## About this exercise
In the entries that follow, find the line containing "6 (tableLoc (fr"; from there, copy every line exactly through the line containing "64-bit word. -/".

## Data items

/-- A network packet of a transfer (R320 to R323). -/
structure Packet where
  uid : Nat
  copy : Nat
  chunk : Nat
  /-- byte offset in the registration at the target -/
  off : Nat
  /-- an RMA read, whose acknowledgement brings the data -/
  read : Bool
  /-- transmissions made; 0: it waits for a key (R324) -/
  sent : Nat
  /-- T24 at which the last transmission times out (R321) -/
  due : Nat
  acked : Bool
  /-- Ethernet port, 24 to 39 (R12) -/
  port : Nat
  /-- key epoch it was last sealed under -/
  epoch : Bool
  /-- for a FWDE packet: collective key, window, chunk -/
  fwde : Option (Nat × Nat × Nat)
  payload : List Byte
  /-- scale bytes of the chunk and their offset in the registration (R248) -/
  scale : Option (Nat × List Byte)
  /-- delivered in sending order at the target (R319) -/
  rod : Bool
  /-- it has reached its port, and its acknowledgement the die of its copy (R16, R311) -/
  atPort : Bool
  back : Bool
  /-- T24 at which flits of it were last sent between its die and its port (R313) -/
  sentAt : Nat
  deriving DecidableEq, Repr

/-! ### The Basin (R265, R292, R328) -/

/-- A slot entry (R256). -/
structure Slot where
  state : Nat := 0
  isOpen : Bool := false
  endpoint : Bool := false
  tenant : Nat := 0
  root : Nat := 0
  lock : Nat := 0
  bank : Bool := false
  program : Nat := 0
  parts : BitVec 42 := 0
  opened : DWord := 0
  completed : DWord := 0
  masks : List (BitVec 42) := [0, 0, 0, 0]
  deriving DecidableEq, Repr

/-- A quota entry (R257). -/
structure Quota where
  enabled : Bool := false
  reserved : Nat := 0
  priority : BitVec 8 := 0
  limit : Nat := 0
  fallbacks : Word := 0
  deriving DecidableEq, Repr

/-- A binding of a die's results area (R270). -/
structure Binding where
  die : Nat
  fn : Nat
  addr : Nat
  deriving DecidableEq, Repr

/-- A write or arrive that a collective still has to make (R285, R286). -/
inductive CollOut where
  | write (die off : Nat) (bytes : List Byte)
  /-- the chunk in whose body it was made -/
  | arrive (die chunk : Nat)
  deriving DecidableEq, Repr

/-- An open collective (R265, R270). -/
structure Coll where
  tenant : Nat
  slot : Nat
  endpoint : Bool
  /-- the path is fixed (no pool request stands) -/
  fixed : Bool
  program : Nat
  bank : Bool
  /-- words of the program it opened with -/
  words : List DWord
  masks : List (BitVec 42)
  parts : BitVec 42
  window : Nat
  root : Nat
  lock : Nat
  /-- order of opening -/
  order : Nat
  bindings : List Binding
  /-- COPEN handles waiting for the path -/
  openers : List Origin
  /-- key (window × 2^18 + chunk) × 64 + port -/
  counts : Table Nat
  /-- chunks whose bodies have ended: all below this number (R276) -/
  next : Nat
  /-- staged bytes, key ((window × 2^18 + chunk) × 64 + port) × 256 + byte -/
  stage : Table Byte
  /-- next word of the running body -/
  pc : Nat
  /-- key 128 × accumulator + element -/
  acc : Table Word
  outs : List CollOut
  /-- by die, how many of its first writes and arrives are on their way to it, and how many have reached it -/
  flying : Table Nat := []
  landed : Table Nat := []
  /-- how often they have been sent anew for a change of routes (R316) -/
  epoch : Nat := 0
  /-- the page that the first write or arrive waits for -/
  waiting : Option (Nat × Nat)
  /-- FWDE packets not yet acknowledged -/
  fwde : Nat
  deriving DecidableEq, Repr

--

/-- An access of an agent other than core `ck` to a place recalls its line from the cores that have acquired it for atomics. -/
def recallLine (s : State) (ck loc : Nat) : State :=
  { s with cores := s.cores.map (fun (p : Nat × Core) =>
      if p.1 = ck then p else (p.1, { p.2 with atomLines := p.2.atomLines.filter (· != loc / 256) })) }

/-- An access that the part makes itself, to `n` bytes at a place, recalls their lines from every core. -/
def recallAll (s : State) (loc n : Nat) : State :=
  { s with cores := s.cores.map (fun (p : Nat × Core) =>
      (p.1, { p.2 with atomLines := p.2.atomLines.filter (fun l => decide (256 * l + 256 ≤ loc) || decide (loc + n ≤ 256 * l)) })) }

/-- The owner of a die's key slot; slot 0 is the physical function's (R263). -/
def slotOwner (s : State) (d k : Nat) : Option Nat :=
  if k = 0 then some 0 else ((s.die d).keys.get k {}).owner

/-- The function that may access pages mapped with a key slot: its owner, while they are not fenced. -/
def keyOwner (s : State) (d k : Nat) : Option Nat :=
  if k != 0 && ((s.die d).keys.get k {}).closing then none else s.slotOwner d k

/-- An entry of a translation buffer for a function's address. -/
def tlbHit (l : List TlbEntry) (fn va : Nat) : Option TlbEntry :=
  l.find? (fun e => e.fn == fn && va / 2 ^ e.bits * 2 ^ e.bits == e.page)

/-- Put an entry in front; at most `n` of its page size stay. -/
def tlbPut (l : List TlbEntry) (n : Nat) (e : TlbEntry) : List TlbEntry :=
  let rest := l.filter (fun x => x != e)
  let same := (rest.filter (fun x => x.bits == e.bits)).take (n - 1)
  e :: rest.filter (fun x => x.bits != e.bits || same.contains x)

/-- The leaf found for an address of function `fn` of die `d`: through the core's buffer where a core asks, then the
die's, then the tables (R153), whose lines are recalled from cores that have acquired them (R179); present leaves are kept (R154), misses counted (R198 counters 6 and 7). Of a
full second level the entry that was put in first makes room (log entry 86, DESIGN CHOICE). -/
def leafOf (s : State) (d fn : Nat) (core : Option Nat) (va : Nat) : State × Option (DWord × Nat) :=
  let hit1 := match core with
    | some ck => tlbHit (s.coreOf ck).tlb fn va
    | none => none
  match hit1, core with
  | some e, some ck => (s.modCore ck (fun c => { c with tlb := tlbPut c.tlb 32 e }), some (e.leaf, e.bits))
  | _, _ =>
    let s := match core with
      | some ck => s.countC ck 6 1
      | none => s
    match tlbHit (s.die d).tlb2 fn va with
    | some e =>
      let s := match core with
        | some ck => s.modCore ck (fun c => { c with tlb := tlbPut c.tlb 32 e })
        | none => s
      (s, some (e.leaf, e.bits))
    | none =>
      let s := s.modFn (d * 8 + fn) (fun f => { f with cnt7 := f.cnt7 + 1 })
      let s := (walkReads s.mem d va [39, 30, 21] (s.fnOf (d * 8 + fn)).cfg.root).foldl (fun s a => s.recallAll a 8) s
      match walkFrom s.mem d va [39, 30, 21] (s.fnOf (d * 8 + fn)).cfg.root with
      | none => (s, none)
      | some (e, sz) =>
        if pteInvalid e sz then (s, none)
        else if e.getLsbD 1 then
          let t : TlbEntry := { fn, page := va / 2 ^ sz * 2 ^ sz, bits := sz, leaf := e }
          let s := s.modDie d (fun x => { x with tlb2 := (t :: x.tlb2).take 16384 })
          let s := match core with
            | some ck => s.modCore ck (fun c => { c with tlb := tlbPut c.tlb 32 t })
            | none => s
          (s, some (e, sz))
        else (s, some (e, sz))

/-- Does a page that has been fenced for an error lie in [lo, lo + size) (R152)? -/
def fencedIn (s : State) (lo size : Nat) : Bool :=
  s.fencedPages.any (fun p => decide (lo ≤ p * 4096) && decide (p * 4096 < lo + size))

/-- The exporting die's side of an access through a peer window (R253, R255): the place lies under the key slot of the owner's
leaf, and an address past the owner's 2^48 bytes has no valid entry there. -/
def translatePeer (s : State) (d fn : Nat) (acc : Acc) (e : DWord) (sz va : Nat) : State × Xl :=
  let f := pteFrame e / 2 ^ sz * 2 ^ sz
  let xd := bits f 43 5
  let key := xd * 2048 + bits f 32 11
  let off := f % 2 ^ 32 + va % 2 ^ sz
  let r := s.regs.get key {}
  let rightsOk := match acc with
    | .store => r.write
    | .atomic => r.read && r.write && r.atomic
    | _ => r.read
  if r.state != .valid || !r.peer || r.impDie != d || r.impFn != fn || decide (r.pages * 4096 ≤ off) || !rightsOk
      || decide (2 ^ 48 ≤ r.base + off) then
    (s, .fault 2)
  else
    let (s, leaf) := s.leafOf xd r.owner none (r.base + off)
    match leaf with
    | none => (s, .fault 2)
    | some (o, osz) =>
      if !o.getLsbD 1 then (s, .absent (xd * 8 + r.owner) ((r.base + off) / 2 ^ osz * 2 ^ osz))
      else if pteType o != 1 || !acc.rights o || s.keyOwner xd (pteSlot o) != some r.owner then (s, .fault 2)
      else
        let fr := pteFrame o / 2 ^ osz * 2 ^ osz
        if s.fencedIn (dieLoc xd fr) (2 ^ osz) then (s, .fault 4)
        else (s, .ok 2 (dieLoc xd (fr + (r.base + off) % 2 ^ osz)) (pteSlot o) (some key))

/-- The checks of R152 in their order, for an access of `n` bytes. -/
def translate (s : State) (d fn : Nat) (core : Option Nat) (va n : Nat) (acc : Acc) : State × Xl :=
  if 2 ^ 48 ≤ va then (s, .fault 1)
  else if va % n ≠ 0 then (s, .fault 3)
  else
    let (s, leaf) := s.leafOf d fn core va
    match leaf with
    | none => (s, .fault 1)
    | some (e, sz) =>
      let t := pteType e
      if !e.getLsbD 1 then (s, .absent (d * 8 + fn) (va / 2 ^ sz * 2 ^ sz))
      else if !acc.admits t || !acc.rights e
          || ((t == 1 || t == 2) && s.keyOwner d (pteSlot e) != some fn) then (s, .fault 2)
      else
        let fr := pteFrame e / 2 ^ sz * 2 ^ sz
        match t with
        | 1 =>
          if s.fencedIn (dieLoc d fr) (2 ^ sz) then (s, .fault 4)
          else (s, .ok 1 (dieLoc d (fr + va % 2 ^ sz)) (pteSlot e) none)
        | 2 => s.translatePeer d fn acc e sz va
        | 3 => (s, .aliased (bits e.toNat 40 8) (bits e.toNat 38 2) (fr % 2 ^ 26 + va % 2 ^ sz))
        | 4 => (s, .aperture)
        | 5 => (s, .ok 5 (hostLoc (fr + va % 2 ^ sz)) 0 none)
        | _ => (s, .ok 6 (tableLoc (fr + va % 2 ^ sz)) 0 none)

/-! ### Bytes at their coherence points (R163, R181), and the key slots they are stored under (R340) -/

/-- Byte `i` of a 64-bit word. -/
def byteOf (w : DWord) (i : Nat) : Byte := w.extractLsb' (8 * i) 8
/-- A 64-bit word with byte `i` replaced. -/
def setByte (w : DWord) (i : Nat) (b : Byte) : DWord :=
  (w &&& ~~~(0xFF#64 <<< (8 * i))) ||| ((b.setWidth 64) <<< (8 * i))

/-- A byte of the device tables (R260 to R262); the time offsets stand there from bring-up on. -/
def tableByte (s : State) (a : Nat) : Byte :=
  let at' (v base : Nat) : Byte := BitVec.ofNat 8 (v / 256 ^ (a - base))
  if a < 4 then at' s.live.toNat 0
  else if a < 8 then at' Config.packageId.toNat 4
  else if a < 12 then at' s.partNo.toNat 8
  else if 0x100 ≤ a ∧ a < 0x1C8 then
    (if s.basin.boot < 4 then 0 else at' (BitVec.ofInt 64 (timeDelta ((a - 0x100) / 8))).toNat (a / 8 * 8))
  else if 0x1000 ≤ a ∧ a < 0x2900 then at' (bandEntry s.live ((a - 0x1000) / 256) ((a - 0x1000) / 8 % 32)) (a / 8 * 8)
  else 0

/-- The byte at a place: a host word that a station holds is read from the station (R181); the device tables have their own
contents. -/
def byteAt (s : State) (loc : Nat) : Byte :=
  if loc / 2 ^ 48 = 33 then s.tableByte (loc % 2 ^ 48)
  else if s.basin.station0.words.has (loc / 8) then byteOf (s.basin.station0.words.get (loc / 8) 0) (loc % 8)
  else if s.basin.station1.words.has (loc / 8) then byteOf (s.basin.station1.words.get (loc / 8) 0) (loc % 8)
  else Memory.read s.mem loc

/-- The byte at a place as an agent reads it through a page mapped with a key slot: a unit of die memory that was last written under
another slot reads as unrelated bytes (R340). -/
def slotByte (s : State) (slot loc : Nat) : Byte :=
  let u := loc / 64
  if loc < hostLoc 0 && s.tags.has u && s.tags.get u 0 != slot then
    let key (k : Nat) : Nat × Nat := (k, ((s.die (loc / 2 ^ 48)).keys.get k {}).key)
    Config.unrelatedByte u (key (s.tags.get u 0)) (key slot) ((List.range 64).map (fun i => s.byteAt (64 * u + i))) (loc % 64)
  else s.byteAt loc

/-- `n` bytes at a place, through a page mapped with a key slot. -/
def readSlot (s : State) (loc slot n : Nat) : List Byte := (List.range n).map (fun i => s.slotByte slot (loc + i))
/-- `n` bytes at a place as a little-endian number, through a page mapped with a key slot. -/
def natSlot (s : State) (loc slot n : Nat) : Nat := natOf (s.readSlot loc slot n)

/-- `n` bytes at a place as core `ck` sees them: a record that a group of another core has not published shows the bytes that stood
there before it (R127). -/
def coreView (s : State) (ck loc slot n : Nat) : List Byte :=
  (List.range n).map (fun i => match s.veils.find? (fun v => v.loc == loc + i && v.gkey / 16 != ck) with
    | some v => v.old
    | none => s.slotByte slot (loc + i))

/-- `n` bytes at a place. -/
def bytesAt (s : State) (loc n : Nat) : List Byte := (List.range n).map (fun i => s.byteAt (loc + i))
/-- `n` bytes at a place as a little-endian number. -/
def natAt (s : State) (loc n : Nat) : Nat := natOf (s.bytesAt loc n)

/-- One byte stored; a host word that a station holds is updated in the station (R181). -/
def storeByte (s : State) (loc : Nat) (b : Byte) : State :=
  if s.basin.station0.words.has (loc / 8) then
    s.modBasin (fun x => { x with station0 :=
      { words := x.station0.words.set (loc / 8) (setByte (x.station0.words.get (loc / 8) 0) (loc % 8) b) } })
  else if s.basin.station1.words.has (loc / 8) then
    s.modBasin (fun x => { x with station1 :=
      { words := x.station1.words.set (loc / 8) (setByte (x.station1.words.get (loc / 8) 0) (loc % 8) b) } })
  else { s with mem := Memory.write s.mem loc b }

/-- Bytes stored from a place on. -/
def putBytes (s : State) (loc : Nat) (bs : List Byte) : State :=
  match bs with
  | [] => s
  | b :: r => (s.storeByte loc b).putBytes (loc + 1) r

--

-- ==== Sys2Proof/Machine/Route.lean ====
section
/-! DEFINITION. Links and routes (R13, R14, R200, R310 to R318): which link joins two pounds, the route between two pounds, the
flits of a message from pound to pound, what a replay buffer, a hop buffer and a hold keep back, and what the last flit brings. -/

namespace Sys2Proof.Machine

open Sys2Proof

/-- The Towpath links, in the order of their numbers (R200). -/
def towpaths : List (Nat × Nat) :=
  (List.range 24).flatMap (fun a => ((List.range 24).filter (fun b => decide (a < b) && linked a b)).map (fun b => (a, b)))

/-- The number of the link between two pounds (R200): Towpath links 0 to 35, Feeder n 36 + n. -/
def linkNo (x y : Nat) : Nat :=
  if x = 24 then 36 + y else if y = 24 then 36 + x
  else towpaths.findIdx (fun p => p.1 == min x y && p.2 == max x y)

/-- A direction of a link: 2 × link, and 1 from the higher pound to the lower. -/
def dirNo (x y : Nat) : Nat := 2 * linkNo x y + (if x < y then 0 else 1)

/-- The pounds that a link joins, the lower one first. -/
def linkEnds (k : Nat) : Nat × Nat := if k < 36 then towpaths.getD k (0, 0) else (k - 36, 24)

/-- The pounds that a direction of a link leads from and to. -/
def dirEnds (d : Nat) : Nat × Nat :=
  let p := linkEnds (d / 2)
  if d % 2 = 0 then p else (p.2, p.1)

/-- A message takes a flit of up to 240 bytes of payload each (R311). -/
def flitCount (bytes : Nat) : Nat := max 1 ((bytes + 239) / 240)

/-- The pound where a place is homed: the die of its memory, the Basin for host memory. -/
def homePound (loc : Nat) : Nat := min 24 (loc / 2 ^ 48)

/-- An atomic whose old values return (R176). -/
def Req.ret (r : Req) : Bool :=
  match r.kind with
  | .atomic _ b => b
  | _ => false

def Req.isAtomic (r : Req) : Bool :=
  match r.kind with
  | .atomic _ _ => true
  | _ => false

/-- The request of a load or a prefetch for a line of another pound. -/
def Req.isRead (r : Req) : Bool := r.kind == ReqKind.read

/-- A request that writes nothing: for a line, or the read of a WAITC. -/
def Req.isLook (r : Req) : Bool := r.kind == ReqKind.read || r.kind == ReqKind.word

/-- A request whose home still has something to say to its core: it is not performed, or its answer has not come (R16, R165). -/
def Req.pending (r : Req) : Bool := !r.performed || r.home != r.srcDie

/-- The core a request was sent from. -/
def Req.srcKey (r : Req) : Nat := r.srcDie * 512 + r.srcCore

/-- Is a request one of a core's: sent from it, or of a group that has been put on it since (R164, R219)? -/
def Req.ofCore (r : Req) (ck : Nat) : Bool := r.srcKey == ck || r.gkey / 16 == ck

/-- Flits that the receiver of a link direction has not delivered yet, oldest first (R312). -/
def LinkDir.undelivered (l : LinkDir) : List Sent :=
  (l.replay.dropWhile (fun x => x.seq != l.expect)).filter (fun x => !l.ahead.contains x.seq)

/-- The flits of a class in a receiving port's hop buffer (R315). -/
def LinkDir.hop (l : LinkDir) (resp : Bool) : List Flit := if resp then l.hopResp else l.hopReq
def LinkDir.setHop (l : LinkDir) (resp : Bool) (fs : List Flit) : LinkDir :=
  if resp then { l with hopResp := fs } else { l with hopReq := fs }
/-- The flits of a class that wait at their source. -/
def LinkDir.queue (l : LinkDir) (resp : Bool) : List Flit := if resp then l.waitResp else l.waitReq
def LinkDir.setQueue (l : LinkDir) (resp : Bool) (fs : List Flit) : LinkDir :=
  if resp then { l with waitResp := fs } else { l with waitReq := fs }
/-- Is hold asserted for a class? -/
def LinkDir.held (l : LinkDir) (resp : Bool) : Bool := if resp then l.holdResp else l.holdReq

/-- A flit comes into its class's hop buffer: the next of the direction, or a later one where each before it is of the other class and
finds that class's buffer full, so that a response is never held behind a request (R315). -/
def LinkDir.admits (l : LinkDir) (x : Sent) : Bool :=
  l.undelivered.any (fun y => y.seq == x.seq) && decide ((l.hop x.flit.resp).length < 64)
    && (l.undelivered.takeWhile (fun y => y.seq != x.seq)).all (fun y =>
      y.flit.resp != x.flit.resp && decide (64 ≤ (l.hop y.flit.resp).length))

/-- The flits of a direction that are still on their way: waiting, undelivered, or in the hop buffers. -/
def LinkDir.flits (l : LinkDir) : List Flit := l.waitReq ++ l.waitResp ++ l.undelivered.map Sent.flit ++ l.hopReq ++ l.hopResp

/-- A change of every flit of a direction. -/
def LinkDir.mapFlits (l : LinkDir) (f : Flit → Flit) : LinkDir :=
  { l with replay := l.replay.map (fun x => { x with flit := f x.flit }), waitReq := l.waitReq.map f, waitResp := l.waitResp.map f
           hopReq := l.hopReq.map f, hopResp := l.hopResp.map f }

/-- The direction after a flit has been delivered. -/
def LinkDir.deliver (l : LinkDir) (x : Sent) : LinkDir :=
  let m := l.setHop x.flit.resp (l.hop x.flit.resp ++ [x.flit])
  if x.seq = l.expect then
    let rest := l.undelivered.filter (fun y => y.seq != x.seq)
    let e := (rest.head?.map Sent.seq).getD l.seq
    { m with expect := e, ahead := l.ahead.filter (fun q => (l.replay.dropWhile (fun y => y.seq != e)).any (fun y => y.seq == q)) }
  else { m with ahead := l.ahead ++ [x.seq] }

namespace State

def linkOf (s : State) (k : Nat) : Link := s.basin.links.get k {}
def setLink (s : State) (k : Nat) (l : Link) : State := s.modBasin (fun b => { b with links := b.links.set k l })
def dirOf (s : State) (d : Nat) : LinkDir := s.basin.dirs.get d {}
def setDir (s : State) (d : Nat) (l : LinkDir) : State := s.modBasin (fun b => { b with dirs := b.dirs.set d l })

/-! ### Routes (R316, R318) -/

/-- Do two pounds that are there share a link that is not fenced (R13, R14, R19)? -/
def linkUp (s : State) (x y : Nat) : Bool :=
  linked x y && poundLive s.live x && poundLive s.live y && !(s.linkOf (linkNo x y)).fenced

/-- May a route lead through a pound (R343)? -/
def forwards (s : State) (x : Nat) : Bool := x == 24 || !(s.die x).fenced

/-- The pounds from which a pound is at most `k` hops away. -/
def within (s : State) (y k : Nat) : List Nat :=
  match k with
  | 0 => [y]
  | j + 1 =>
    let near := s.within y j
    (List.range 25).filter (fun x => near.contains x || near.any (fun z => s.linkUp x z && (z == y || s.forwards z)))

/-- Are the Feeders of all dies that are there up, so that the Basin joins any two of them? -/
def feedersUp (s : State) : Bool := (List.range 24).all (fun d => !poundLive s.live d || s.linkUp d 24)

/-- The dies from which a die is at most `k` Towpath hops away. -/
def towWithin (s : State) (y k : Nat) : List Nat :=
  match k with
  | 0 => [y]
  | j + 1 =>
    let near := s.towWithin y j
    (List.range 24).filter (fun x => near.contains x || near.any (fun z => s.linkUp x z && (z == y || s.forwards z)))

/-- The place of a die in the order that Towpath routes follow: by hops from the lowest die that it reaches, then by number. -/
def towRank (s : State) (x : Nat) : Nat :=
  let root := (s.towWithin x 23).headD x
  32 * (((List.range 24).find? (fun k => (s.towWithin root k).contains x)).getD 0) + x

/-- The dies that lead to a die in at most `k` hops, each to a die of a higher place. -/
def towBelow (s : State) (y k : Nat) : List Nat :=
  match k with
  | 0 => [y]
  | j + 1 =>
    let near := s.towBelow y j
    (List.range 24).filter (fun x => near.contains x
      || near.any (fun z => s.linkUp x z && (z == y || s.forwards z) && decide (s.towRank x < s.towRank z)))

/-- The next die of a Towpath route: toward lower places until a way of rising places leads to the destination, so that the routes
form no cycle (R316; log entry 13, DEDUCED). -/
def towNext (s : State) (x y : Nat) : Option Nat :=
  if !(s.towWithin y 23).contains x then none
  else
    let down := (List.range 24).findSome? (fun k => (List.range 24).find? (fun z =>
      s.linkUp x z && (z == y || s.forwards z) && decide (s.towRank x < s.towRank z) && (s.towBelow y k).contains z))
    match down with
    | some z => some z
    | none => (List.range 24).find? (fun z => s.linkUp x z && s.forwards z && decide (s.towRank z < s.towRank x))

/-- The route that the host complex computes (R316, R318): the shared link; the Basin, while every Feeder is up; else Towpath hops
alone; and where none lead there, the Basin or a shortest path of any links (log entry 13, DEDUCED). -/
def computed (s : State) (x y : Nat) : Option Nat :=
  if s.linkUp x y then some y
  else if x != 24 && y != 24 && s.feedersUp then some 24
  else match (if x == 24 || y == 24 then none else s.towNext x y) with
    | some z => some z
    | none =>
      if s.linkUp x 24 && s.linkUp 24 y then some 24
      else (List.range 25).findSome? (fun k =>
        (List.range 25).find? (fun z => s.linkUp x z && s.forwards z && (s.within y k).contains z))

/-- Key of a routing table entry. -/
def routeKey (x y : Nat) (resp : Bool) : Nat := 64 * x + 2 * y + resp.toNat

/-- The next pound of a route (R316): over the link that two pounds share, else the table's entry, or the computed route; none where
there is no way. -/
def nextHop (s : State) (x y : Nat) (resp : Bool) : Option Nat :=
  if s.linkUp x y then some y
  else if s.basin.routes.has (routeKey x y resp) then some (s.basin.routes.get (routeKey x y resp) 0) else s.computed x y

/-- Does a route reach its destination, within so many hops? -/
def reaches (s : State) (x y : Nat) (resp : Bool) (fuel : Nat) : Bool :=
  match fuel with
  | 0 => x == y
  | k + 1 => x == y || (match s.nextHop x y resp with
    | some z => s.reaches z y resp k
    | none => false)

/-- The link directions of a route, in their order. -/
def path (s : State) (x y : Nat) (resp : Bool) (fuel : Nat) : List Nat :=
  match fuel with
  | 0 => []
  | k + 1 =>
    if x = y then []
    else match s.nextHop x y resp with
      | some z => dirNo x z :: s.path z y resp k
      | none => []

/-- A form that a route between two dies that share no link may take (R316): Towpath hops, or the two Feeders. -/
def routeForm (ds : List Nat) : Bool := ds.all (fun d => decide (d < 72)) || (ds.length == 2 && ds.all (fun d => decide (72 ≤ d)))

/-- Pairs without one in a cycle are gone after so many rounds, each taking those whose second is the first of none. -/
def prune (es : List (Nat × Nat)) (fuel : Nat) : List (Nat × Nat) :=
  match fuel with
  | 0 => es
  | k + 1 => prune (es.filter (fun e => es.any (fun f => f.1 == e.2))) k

## Answer to the exercise
        | _ => (s, .ok 6 (tableLoc (fr + va % 2 ^ sz)) 0 none)

/-! ### Bytes at their coherence points (R163, R181), and the key slots they are stored under (R340) -/

/-- Byte `i` of a 64-bit word. -/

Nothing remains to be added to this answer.